Thirty years ago today, on April 1, 1985 – that was the headline: “Villanova Wins the NCAA Championship!” It was such an impossible victory that when I called my father to tell him, he thought it was all an April Fool’s joke.
“If you had told me they lost by less than 10, you may have had me,” he said as he laughed into the phone.
My father had graduated from Villanova in 1965 and nobody more than him wanted Villanova to win that game against the invincible Patrick Ewing led Georgetown Hoyas. But, it was impossible, as everyone agreed, including the greatest handicappers in the world. The only way Villanova could win was if a miracle occurred.
My father was located in Paris at the time, running PPG’s European glass division. As a result of time zone issues and the added fact that my father didn’t want to watch Villanova get “blown out” – he never watched the game live.
Instead, I broke the good news to my father, who was 100% certain that I was pulling another April Fool’s gag (as I had gotten him before).
“Oh yeah,” my father asked. “What did Villanova shoot from the floor?”
“Over 78%,” I said calculating from a box score I had kept. My father let out a howl.

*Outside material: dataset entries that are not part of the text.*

/-- A CLOSE_CONTEXT that may run, without payload, gives every command of both queues of the context its reply (in a held
session one that its quota does not hold waits with it, R44), turns their replies that have not begun to leave to
CONTEXT_CLOSED, stops its runs and searches, marks the context closing and replies OK, with the number of those commands, in
a reply at whose departure the number becomes free. A QUEUE_RESET of the data queue, the first of its target, ends the
commands of that queue in this way, turns their replies that have not begun to leave to ABORTED_BY_RESET, and marks the
context as being reset until its departure; a second one aborts nothing and answers 0; one of the work queue completes
INVALID_FIELD and aborts nothing. Commands of other contexts stay as they were. -/
def Obligations.ContextEnds : Prop :=
  ∀ (s : State) (k : CmdKey) (c : Cmd) (x : Ctx),
    (ReadyTarget s k 0x13 c x → c.payload = [] →
      ∃ t r, exec (.closeContext k) s = .next t ∧ r ∈ t.replies ∧ r.key = k ∧ r.status = stOk ∧ r.acts = [.freeContext c.hdrCtx] ∧
        r.payload = leBytes 4 (c.tally + s.openCmds c.hdrCtx) ++ leBytes 4 x.landingMib ∧
        kvGet c.hdrCtx t.contexts = some { x with closing := true } ∧
        (∀ d ∈ t.cmds, d.key.context = some c.hdrCtx → d.phase = .replied ∨
          ((s.session k.session).phase = .held ∧ d.phase = .waiting (.quota stContextClosed false [] 0 []))) ∧
        (∀ q ∈ t.replies, q.key.context = some c.hdrCtx → q.reject = false → q.sent = 0 → q.status = stContextClosed) ∧
        (∀ d ∈ s.cmds, d.key.context ≠ some c.hdrCtx → d.key ≠ k → d ∈ t.cmds) ∧
        (∀ q, q ∈ t.runs ↔ q ∈ s.runs ∧ q.ctx ≠ c.hdrCtx) ∧ (∀ q, q ∈ t.searches ↔ q ∈ s.searches ∧ q.key.context ≠ some c.hdrCtx) ∧
        t = { s with
          contexts := t.contexts, cmds := t.cmds, replies := t.replies, nextReply := t.nextReply, free := t.free
          landing := { s.landing with faults := t.landing.faults }, scans := t.scans, trains := t.trains, media := t.media, runs := t.runs
          steps := t.steps, searches := t.searches, indexes := t.indexes, plots := t.plots, links := t.links, wire := t.wire
          sec := { s.sec with vault := t.sec.vault } }) ∧
    (ReadyTarget s k 0x14 c x → c.payload = [] → c.hdrQueue = 0 → c.tally ≠ 1 →
      ∃ t r, exec (.queueReset k) s = .next t ∧ r ∈ t.replies ∧ r.key = k ∧ r.status = stOk ∧ r.acts = [.queueReset c.hdrCtx] ∧
        r.payload = leBytes 4 (s.openOf c.hdrCtx fun q => decide (q.queue = .data)) ∧
        kvGet c.hdrCtx t.contexts = some { x with resetting := true } ∧
        (∀ d ∈ t.cmds, d.key.context = some c.hdrCtx → d.key.queue = .data → d.phase = .replied ∨
          ((s.session k.session).phase = .held ∧ d.phase = .waiting (.quota stAborted false [] 0 []))) ∧
        (∀ d ∈ s.cmds, d.key.context = some c.hdrCtx → d.key.queue = .work → d ∈ t.cmds) ∧
        (∀ q ∈ t.replies, q ∉ s.replies → q.key.queue = .data → q.status = stAborted) ∧
        (∀ q ∈ t.replies, q.key.context = some c.hdrCtx → q.key.queue = .data → q.reject = false → q.sent = 0 → q.status = stAborted) ∧
        t = { s with
          contexts := t.contexts, cmds := t.cmds, replies := t.replies, nextReply := t.nextReply, free := t.free
          landing := { s.landing with faults := t.landing.faults }, scans := t.scans, trains := t.trains, media := t.media
          indexes := t.indexes, sec := { s.sec with vault := t.sec.vault } }) ∧
    (ReadyTarget s k 0x14 c x → c.payload = [] → c.hdrQueue = 0 → c.tally = 1 → ∃ t, exec (.queueReset k) s = .next t ∧
      Answered s t c stOk (leBytes 4 0) []) ∧
    (ReadyTarget s k 0x14 c x → c.hdrQueue = 1 → ∃ t, exec (.queueReset k) s = .next t ∧ Answered s t c stInvalid [] [])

“They won, and they shot over 78% from the field?” He kept laughing. The detail hadn’t helped, but only had made the victory seem less plausible. It even sounded implausible to me when I listened to him say it. “Well, I have to hand it to you,” my father said. “Great April Fool’s joke, down to the detail of them shooting over 78% from the field. And the thing is, Jay, I know it’s all a joke – but Villanova really would have to shoot like that from the field to win – and that’s not plausible. I would love to believe you.”
So, I provided him with more details – down to the frantic ending where all Villanova had to do was inbound the ball to secure a 2 point win – and how Grandma had let out a nervous yelp as they did. I even told him that I was going to mail him the VHS tape recording I had made of the game and that he could watch it himself. But, he still refused to believe that Villanova had won the game.
He still didn’t believe it by the time he reached a newsstand to buy a paper either. And, when he reached his local newsstand and read the French equivalent of “Villanova Wins the NCAA Championship!” he was certain that he must be reading the headline wrong, because while he could speak French relatively well, he had a very difficult time reading it. I had to have made it up, and he had to be reading it wrong.
He later told me that even when he confirmed that the headline really did say Villanova had won, for the briefest of moments he wondered how I had planted the newspaper. We had a good laugh over that.
“It really was a miracle Jay,” he said years later. “And I just couldn’t believe it.”
On April 1, 1985, the Villanova Wildcats implausibly defeated the invincible Georgetown Hoyas. The documentary Perfect Upset: The 1985 Villanova vs. Georgetown NCAA Championship chronicles the team – and the little man who inspired that team – Jake Nevin, Villanova’s beloved trainer who was dying from ALS during that championship run.
Although the team had underachieved all year, everyone knew that team was going to be the last Villanova team that Jake was ever going to see play the game he loved. He knew it, and they knew it. It was Jake’s last and only chance to win a national championship – and to go out the ultimate winner. And, at the end of the day, there was no way that those players were ever going to let that beloved, dying little man down – or their excitable Italian coach Rollie Massimino, who my father referred to as “the guy who made good sauce.”
When my father was dying, we watched Perfect Upset together, to relive that game – and the fantastic April Fool’s joke I never played. His vision impaired from one of the strokes he had, he couldn’t make out anything other than moving shapes.
“It’s ok,” he said to me. “My hearing is just fine, and I remember the whole thing like it was yesterday. That was the greatest basketball game ever played. And, that was the greatest April Fool’s joke you never played.”
And for anyone who only read the headline to this story and, for the briefest of moments thought Villanova just won the National Championship, Happy April Fool’s Day!